-- ==== Sys2Proof/Machine/Core.lean ====
section
/-! DEFINITION. The machine as the host takes it. -/

/-- The module, one step, and its state right after power-on reset. -/
def Sys2Proof.core : Host.Core := { State := Sys2Proof.Machine.State, Fault := Sys2Proof.Machine.Fault, Refusal := Sys2Proof.Machine.Refusal, step := Sys2Proof.Machine.step, reset := Sys2Proof.Machine.State.reset }
end

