/-! ## LD, ST, MX and CP -/

/-- 08_load_store.md R167, R168, R173, R175 to R178, R180: what an issue of an LD word fixes. A ring word goes to its address
at its cycle and meets its slot at the cycle of its word; a gather first reads its index slot; a tile word becomes a
transfer and gives its tile the tag. An address that is not aligned faults; a range that leaves the scratchpad ends the task,
at the issue (log 42), with a record that names LD as its engine (log 25); an issue whose guard is all false is not
checked. -/
def Obligations.LdWordsIssue : Prop :=
  ∀ (o : LdOp) (f : Frame) (p : LsFields) (s : State) (c a span d : Nat) (r : Cursor) (w : EWord) (g : BitVec 64),
    s.issues c .ld r w (o.toInstr f p) → g = guardN (s.own c) p.guard p.n →
    d = (stepName p.slot p.sa r.issue 0).toNat →
    a = lsAddr r.entry.es p (o != .vg) r.issue
      (match o with
       | .t | .tw | .td | .tr | .sc => ((((s.own c).liveWord r.live).map (·.size)).getD 0)
       | _ => ldStepSize o p.fmt) →
    span = (match o with
      | .gd => 8
      | .am => if (amLanes p.fmt.toNat g).isEmpty then 0 else 128
      | _ => if g = 0 then 0 else ldSpan o p.fmt) →
    (o = .v ∨ o = .vb ∨ o = .ln ∨ o = .gd ∨ o = .vd ∨ o = .am →
      ((o ≠ .gd ∧ g = 0) ∨ a % ldAlign o p.fmt = 0 →
        (span = 0 ∨ if o = .vd then (s.core c).check false a span = none else a + span ≤ 0x80000) →
        ∃ t fl, exec (o.toInstr f p) s = .next t ∧ IssueBegun c .ld r s t ∧ OnlyCore c s t ∧ SameBytes s t ∧
          (t.own c).flights = (s.own c).flights ++ [fl] ∧ fl.instr = o.toInstr f p ∧ fl.eng = .ld ∧ fl.addr = a ∧
          fl.g = g ∧ fl.quiet = false ∧
          fl.acc = (if span = 0 ∨ o = .vd then none else some ((s.own c).sigma + 1)) ∧
          fl.d = (if o = .gd then (p.slot.toNat + (if p.sa then r.issue else 0)) % 8 else d) ∧
          fl.w = (match o with
            | .gd => (s.own c).sigma + 6
            | .ln => meetCycle ((s.own c).sigma + 7) d 0
            | .vd => meetCycle ((s.own c).sigma + 320) d 0
            | .am => meetCycle ((s.own c).sigma + (if atomicSize p.fmt.toNat = 4 then 72 else 40)) d 0
            | _ => meetCycle ((s.own c).sigma + 6) d 0)) ∧
      (o = .gd ∨ g ≠ 0 → r.issue = 0 → s.liveOk c → a % ldAlign o p.fmt ≠ 0 →
        ∃ t fl, exec (o.toInstr f p) s = .next t ∧ IssueBegun c .ld r s t ∧
          FaultFound c .ld 0x03 (statusWord (w.extractLsb' 40 8) 0 0 r.word) (BitVec.ofNat 64 a) s t ∧
          (t.own c).flights = (s.own c).flights ++ [fl] ∧ fl.quiet = true ∧ fl.acc = none) ∧
      (span ≠ 0 → r.issue = 0 → s.liveOk c → o ≠ .vd → (s.ctx c r.entry.ctx).live = true → a % ldAlign o p.fmt = 0 →
        0x80000 < a + span →
        ∃ t, exec (o.toInstr f p) s = .next t ∧ (t.ctx c r.entry.ctx).live = false ∧
          ∃ x ∈ t.held, x.cause = 0x40 ∧ x.status = 4 ∧ x.addr = BitVec.ofNat 64 (max a 0x80000) ∧ x.eng = 1 ∧
            x.ctx = r.entry.ctx)) ∧
    (o = .vg → g = 0 ∨ a % elemBytes p.fmt = 0 →
      ∃ t fl, exec (o.toInstr f p) s = .next t ∧ IssueBegun c .ld r s t ∧ OnlyCore c s t ∧ SameBytes s t ∧
        (t.own c).flights = (s.own c).flights ++ [fl] ∧ fl.instr = o.toInstr f p ∧ fl.addr = a ∧ fl.g = g ∧
        fl.quiet = false ∧
        fl.reads = [{ role := 4, slot := p.off.toNat / 256, got := none
                      due := readCycle (s.own c).sigma (p.off.toNat / 256) 12 }] ∧
        fl.acc = (if g = 0 then none else some (readCycle (s.own c).sigma (p.off.toNat / 256) 12 + 1)) ∧
        fl.w = meetCycle (readCycle (s.own c).sigma (p.off.toNat / 256) 12 + 12) d 0) ∧
    (o = .vg → g ≠ 0 → r.issue = 0 → s.liveOk c → a % elemBytes p.fmt ≠ 0 →
      ∃ t, exec (o.toInstr f p) s = .next t ∧ IssueBegun c .ld r s t ∧
        FaultFound c .ld 0x03 (statusWord (w.extractLsb' 40 8) 0 0 r.word) (BitVec.ofNat 64 a) s t) ∧
    ∀ ti n, ti = (p.slot.toNat + (if p.sa then r.issue else 0)) % 8 →
      n = (if o = .sc then 512 else ((s.own c).tile ti).size) →
      o = .t ∨ o = .tw ∨ o = .td ∨ o = .sc ∨ o = .tr → (r.issue ≠ 0 → ((s.own c).liveWord r.live).isSome = true) →
      (a % 128 ≠ 0 ∨ (o = .tr ∧ ((s.own c).tile ti).nWidth % elemBytes p.fmt ≠ 0) → r.issue = 0 → s.liveOk c →
        ∃ t x, exec (o.toInstr f p) s = .next t ∧ IssueBegun c .ld r s t ∧
          FaultFound c .ld 0x03 (statusWord (w.extractLsb' 40 8) 0 0 r.word) (BitVec.ofNat 64 a) s t ∧
          (t.own c).xfers = (s.own c).xfers ++ [x] ∧ x.quiet = true ∧ x.total = 0 ∧
          ∀ j, (t.own c).tile j = (s.own c).tile j) ∧
      (a % 128 = 0 →
      (o = .tr → ((s.own c).tile ti).nWidth % elemBytes p.fmt = 0) →
      (if o = .td then (s.core c).check false a n = none else if o = .tw then a + n ≤ 2 ^ 28 else a + n ≤ 0x80000) →
      ∃ t x, exec (o.toInstr f p) s = .next t ∧ IssueBegun c .ld r s t ∧ OnlyCore c s t ∧ SameBytes s t ∧
        (t.own c).xfers = (s.own c).xfers ++ [x] ∧ x.instr = o.toInstr f p ∧ x.eng = .ld ∧ x.tile = ti ∧ x.base = a ∧
        x.total = n ∧ x.done = 0 ∧ x.quiet = false ∧ x.rate = (if o = .tw ∨ o = .td then 64 else 128) ∧
        x.start = (s.own c).sigma + (if o = .tw then 16 else if o = .td then 320 else if o = .tr then 8 else 4) ∧
        (t.own c).tile ti = (if o = .sc then (s.own c).tile ti else { (s.own c).tile ti with tag := p.fmt }) ∧
        ∀ j, j ≠ ti → (t.own c).tile j = (s.own c).tile j)

/-- 08_load_store.md R167, R168, R174 to R176, R178 to R180 and 02_numbers.md R34: what an issue of an ST word fixes. A ring
word reads its slot when it passes and makes its access two cycles later; a scatter reads its index slot too; a tile or a
retire-convert word becomes a transfer, unless its tile's tag fails in strict mode. -/
def Obligations.StWordsIssue : Prop :=
  ∀ (o : StOp) (f : Frame) (p : LsFields) (s : State) (c a span v rd : Nat) (r : Cursor) (w : EWord) (g : BitVec 64),
    s.issues c .st r w (o.toInstr f p) → g = guardN (s.own c) p.guard p.n →
    v = (stepName p.slot p.sa r.issue 0).toNat → rd = readCycle (s.own c).sigma v 12 →
    a = lsAddr r.entry.es p (o != .vs) r.issue
      (match o with
       | .t | .rc | .rd => ((((s.own c).liveWord r.live).map (·.size)).getD 0)
       | .ln => 96
       | .gd => 8
       | _ => 128) →
    span = (match o with
      | .gd => 8
      | .am => if (amLanes p.fmt.toNat g).isEmpty then 0 else 128
      | .ve => activeCount p.fmt g * elemBytes p.fmt
      | .ln => if g = 0 then 0 else 96
      | _ => if g = 0 then 0 else 128) →
    (o = .v ∨ o = .ve ∨ o = .ln ∨ o = .gd ∨ o = .vd ∨ o = .am →
      ((o ≠ .gd ∧ g = 0) ∨ a % stAlign o p.fmt = 0 →
        (span = 0 ∨ if o = .vd then (s.core c).check true a span = none else a + span ≤ 0x80000) →
        ∃ t fl, exec (o.toInstr f p) s = .next t ∧ IssueBegun c .st r s t ∧ OnlyCore c s t ∧ SameBytes s t ∧
          (t.own c).flights = (s.own c).flights ++ [fl] ∧ fl.instr = o.toInstr f p ∧ fl.eng = .st ∧ fl.addr = a ∧
          fl.g = g ∧ fl.quiet = false ∧
          fl.reads = (if o = .gd then [] else [{ role := 3, slot := v, due := rd, got := none }]) ∧
          fl.acc = (if span = 0 then none
            else some (if o = .gd then (s.own c).sigma + 2 else if o = .am then rd + 1 else rd + 2)) ∧
          (o = .gd → fl.g2 = (s.own c).guard ((p.slot.toNat + (if p.sa then r.issue else 0)) % 8))) ∧
      (o = .gd ∨ g ≠ 0 → r.issue = 0 → s.liveOk c → a % stAlign o p.fmt ≠ 0 →
        ∃ t fl, exec (o.toInstr f p) s = .next t ∧ IssueBegun c .st r s t ∧
          FaultFound c .st 0x03 (statusWord (w.extractLsb' 40 8) 0 0 r.word) (BitVec.ofNat 64 a) s t ∧
          (t.own c).flights = (s.own c).flights ++ [fl] ∧ fl.quiet = true ∧ fl.acc = none)) ∧
    (o = .vs → g = 0 ∨ a % elemBytes p.fmt = 0 →
      ∃ t fl, exec (o.toInstr f p) s = .next t ∧ IssueBegun c .st r s t ∧ OnlyCore c s t ∧ SameBytes s t ∧
        (t.own c).flights = (s.own c).flights ++ [fl] ∧ fl.instr = o.toInstr f p ∧ fl.addr = a ∧ fl.g = g ∧
        fl.quiet = false ∧
        fl.reads = [{ role := 3, slot := v, due := rd, got := none },
          { role := 4, slot := p.off.toNat / 256, got := none
            due := readCycle (s.own c).sigma (p.off.toNat / 256) 12 }] ∧
        fl.acc = (if g = 0 then none
          else some (max rd (readCycle (s.own c).sigma (p.off.toNat / 256) 12) + 2))) ∧
    (o = .vs → g ≠ 0 → r.issue = 0 → s.liveOk c → a % elemBytes p.fmt ≠ 0 →
      ∃ t, exec (o.toInstr f p) s = .next t ∧ IssueBegun c .st r s t ∧
        FaultFound c .st 0x03 (statusWord (w.extractLsb' 40 8) 0 0 r.word) (BitVec.ofNat 64 a) s t) ∧
    ∀ ti n, ti = (p.slot.toNat + (if p.sa then r.issue else 0)) % (if o = .t then 8 else 2) →
      n = (if o = .t then ((s.own c).tile ti).size else 128 * rowBytes p.fmt) →
      o = .t ∨ o = .rc ∨ o = .rd → (r.issue ≠ 0 → ((s.own c).liveWord r.live).isSome = true) →
      (o = .t → tagPass p.fmt ((s.own c).tile ti).tag = false → modeCount r.entry.mode = false → r.issue = 0 →
        s.liveOk c →
        ∃ t x, exec (o.toInstr f p) s = .next t ∧ IssueBegun c .st r s t ∧
          FaultFound c .st 0x02 (statusWord (w.extractLsb' 40 8) 0 0 r.word) 0 s t ∧
          (t.own c).xfers = (s.own c).xfers ++ [x] ∧ x.quiet = true ∧ x.total = 0) ∧
      ((o = .t → tagPass p.fmt ((s.own c).tile ti).tag = true ∨ modeCount r.entry.mode = true) →
      (a % 128 ≠ 0 → r.issue = 0 → s.liveOk c →
        ∃ t, exec (o.toInstr f p) s = .next t ∧ IssueBegun c .st r s t ∧
          FaultFound c .st 0x03 (statusWord (w.extractLsb' 40 8) 0 0 r.word) (BitVec.ofNat 64 a) s t) ∧
      (a % 128 = 0 → (if o = .rd then (s.core c).check true a n = none else a + n ≤ 0x80000) →
      ∃ t x, exec (o.toInstr f p) s = .next t ∧ IssueBegun c .st r s t ∧ OnlyCore c s t ∧ SameBytes s t ∧
        (t.own c).xfers = (s.own c).xfers ++ [x] ∧ x.instr = o.toInstr f p ∧ x.eng = .st ∧ x.tile = ti ∧ x.base = a ∧
        x.total = n ∧ x.done = 0 ∧ x.quiet = false ∧ x.rate = (if o = .rd then 64 else 128) ∧
        x.start = (s.own c).sigma + (if o = .t then 4 else 8) ∧ (t.own c).tiles = (s.own c).tiles))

◆ ◆ ◆ ◆ ◆ ◆ ◆

_Work task_. Begin at the first line of the records above and restate each line word for word, stopping after the line with "transfer and gives".

_Task output_.
-- ==== Sys2Proof/Machine/Core.lean ====
section
/-! DEFINITION. The machine as the host takes it. -/

/-- The module, one step, and its state right after power-on reset. -/
def Sys2Proof.core : Host.Core := { State := Sys2Proof.Machine.State, Fault := Sys2Proof.Machine.Fault, Refusal := Sys2Proof.Machine.Refusal, step := Sys2Proof.Machine.step, reset := Sys2Proof.Machine.State.reset }
end

/-! ## LD, ST, MX and CP -/

/-- 08_load_store.md R167, R168, R173, R175 to R178, R180: what an issue of an LD word fixes. A ring word goes to its address
at its cycle and meets its slot at the cycle of its word; a gather first reads its index slot; a tile word becomes a
transfer and gives its tile the tag. An address that is not aligned faults; a range that leaves the scratchpad ends the task,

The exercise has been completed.